Odczuwanie człowieka jest albo na myśleniu jakie jest w naturze mózgu, albo na myśleniu jakie mózg wykazuje, że jest do rozbieżnych celów. To Stwórca decyduje o tym jakie odczuwanie ma mieć człowiek, gdyż doskonale to widać po różnym odczuwaniu na różnym myśleniu.
W mózgu mamy dwa rodzaje myślenia: jedno naturalne, a drugie narzucone przez człowieka i każde z tych rodzajów myślenia ma swoje odczuwanie oparte na systemach neurologicznych. Możemy sobie wymyślać nie wiadomo co, a jesteśmy pod władzą złego odczuwania jeśli narzucamy myślenie. Człowiek wykonujący czynności na systemach neurologicznych zajmujących się myśleniem jakie mózg wykazuje, że jest do rozbieżnych celów jest pod wadzą złego odczuwania. Wszystkie depresje, przeżywanie nieszczęść, przeżywanie chorób, są oparte na systemach neurologicznych na jakich człowiek wykonuje narzucone słowa.
Energia jest rozumna i wie kiedy uwolnić człowieka z uzależnienia od myśli. W stanie naszego powrotu na opieranie się na słowach Stwórcy jakie są w naturze mózgu rozumna w nas siła wie czy może puścić z uzależnienia. My musimy jej powiedzieć ażeby zlikwidowała narzucone słowa, a ona wie czy można dla nas to zrobić. Wszelka pomoc jaką człowiek otrzymuje jest pozwoleniem na tą pomoc i jeśli człowiek się naprawi to wraca na dobre odczuwanie, a jeśli nie to wraca na złe odczuwanie, Nic innego nie pomoże człowiekowi od zaprzestania opierania się na narzuconych słowach. Cierpienie, nieszczęścia i śmierć człowieka są oparte na narzuconych słowach. Myślę, że ludzie nauki widzą jasny stan tego, że tak jest. Widać jasno, że w mózgu mamy dwa rodzaje myślenia i na nich dwa rodzaje odczuwania.
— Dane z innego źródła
-- ==== Sys2Proof/WellFormed.lean ====
section
/-! DEFINITION. Which instructions an encoding can name: the two unused-code rows carry the code they were read from,
and it must lie in the row's range (R79; spec/opcode_table.json ILLEGAL_10_11, ILLEGAL_12_15). Every other operand
is legal at every value (R74: "All 8 values are legal"). -/

namespace Sys2Proof

/-- The check each instruction must pass. -/
def Instr.wf : Instr → Bool
  | .reset _ _ => true
  | .start _ => true
  | .tick _ => true
  | .idle _ => true
  | .idleWait _ => true
  | .syncSettle _ => true
  | .syncCheck _ => true
  | .hdrWait _ => true
  | .hdrSettle _ => true
  | .hdrCheck _ => true
  | .bitSettle _ => true
  | .bitSample _ => true
  | .bitWait _ => true
  | .bitWaitRowEnd _ => true
  | .bitWaitFinalCheck _ => true
  | .illegal10to11 code _ => decide (10 ≤ code.toNat ∧ code.toNat ≤ 11)
  | .illegal12to15 code _ => decide (12 ≤ code.toNat)

/-- Whether the table gives the row an encoding no other row has. The two micro-operations of BIT_WAIT share
BIT_WAIT's code 1001: they are selected by `row`, `col` and the poll outcome, not by a word. -/
def Instr.hasOwnWord : Instr → Bool
  | .bitWaitRowEnd _ => false
  | .bitWaitFinalCheck _ => false
  | .reset _ _ => true
  | .start _ => true
  | .tick _ => true
  | .idle _ => true
  | .idleWait _ => true
  | .syncSettle _ => true
  | .syncCheck _ => true
  | .hdrWait _ => true
  | .hdrSettle _ => true
  | .hdrCheck _ => true
  | .bitSettle _ => true
  | .bitSample _ => true
  | .bitWait _ => true
  | .illegal10to11 _ _ => true
  | .illegal12to15 _ _ => true

end Sys2Proof
end

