-- ==== Sys2Proof/Machine/Control.lean ====
section
/-! DEFINITION. RESET, IDLE, the unused codes, TICK and START (spec/40_control.md, spec/70_reset_and_hazards.md R250). -/

namespace Sys2Proof.Machine

/-- RESET: every register takes its reset value, whatever the other inputs and the state are (R250, R72). -/
def execReset (_start _line : Bool) (s : State) : Host.Outcome State Fault Refusal :=
  .next (s.setRegs Regs.reset)

/-- IDLE with `start = 0`: nothing changes but `done <- 0` (R102). -/
def execIdle (_line : Bool) (s : State) : Host.Outcome State Fault Refusal :=
  .next (s.tickWith id)

/-- ILLEGAL_10_11: recovery from the unused codes 10 and 11, `finish(NONE)` (R109). -/
def execIllegal10to11 (_code : StateCode) (_line : Bool) (s : State) : Host.Outcome State Fault Refusal :=
  .next (s.tickWith (finish .none))

/-- ILLEGAL_12_15: recovery from the unused codes 12 to 15, `finish(NONE)` (R109). -/
def execIllegal12to15 (_code : StateCode) (_line : Bool) (s : State) : Host.Outcome State Fault Refusal :=
  .next (s.tickWith (finish .none))

/-- TICK: the operation of the current state code with the sampled line (R74, R100). -/
def execTick (line : Bool) (s : State) : Host.Outcome State Fault Refusal :=
  match s.regs.state with
  | .idle => execIdle line s
  | .idleWait => execIdleWait line s
  | .syncSettle => execSyncSettle line s
  | .syncCheck => execSyncCheck line s
  | .hdrWait => execHdrWait line s
  | .hdrSettle => execHdrSettle line s
  | .hdrCheck => execHdrCheck line s
  | .bitSettle => execBitSettle line s
  | .bitSample => execBitSample line s
  | .bitWait => execBitWait line s
  | .unused k =>
    if k.val ≤ 1 then execIllegal10to11 s.regs.state.code line s else execIllegal12to15 s.regs.state.code line s

/-- START: a decode begins if the state is IDLE, and in every other state the word acts as TICK (R74, R103, R111). -/
def execStart (line : Bool) (s : State) : Host.Outcome State Fault Refusal :=
  match s.regs.state with
  | .idle => .next (s.tickWith beginDecode)
  | .idleWait => execTick line s
  | .syncSettle => execTick line s
  | .syncCheck => execTick line s
  | .hdrWait => execTick line s
  | .hdrSettle => execTick line s
  | .hdrCheck => execTick line s
  | .bitSettle => execTick line s
  | .bitSample => execTick line s
  | .bitWait => execTick line s
  | .unused _ => execTick line s

end Sys2Proof.Machine
end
Lekarze wiedzą, że człowiek jest uzależniony od myśli  i ja wskazuję, że to uzależnienie od myśli jest oparte na systemach neurologicznych zajmujących się słowami jakie mózg wykazuje, że są do rozbieżnych celów. Nikt i nic człowiekowi nie pomoże na uzależnienie od myśli i nikt i nic nie pomoże człowiekowi na złe odczuwanie. Leki pomagają i należy to wykorzystać do pozbycia się narzuconych słów, gdyż jeśli nie to jest tak jak mówią lekarze i chorzy, że leki muszą brać do końca życia. Koniec życia jest na narzuconych słowach, gdyż na słowach Stwórcy życie jest wieczne. Ja wskazuję, że leki trzeba brać na słowa narzucone na jakich człowiek funkcjonuje na systemach neurologicznych na jakich jest chory. Nikt i nic nie na siły na systemy neurologiczne na jakich człowiek ma złe odczuwanie, choroby, nieszczęścia i śmierć.
To Stwórca decyduje z jakimi słowami się zgadza, a na jakie robi sprzeciw i to Stwórca decyduje czy człowiek funkcjonuje na systemach neurologicznych na wolnej energii, czy na systemach neurologicznych na uzależniającej energii.
Sprzeciw podświadomości jaki widzi Zygmunt Freud to funkcjonowanie człowieka na systemach neurologicznych na myśleniu narzuconym przez człowieka.
Maria Szulc dobrze widzi, że od momentu sprzeciwu podświadomości nasze ciało funkcjonuje inaczej i że to inaczej jest w sposób tworzący chorobę. Wskazuję, że to inne funkcjonowanie tworzące choroby jest na myśleniu jakie mózg wykazuje, że jest do rozbieżnych celów.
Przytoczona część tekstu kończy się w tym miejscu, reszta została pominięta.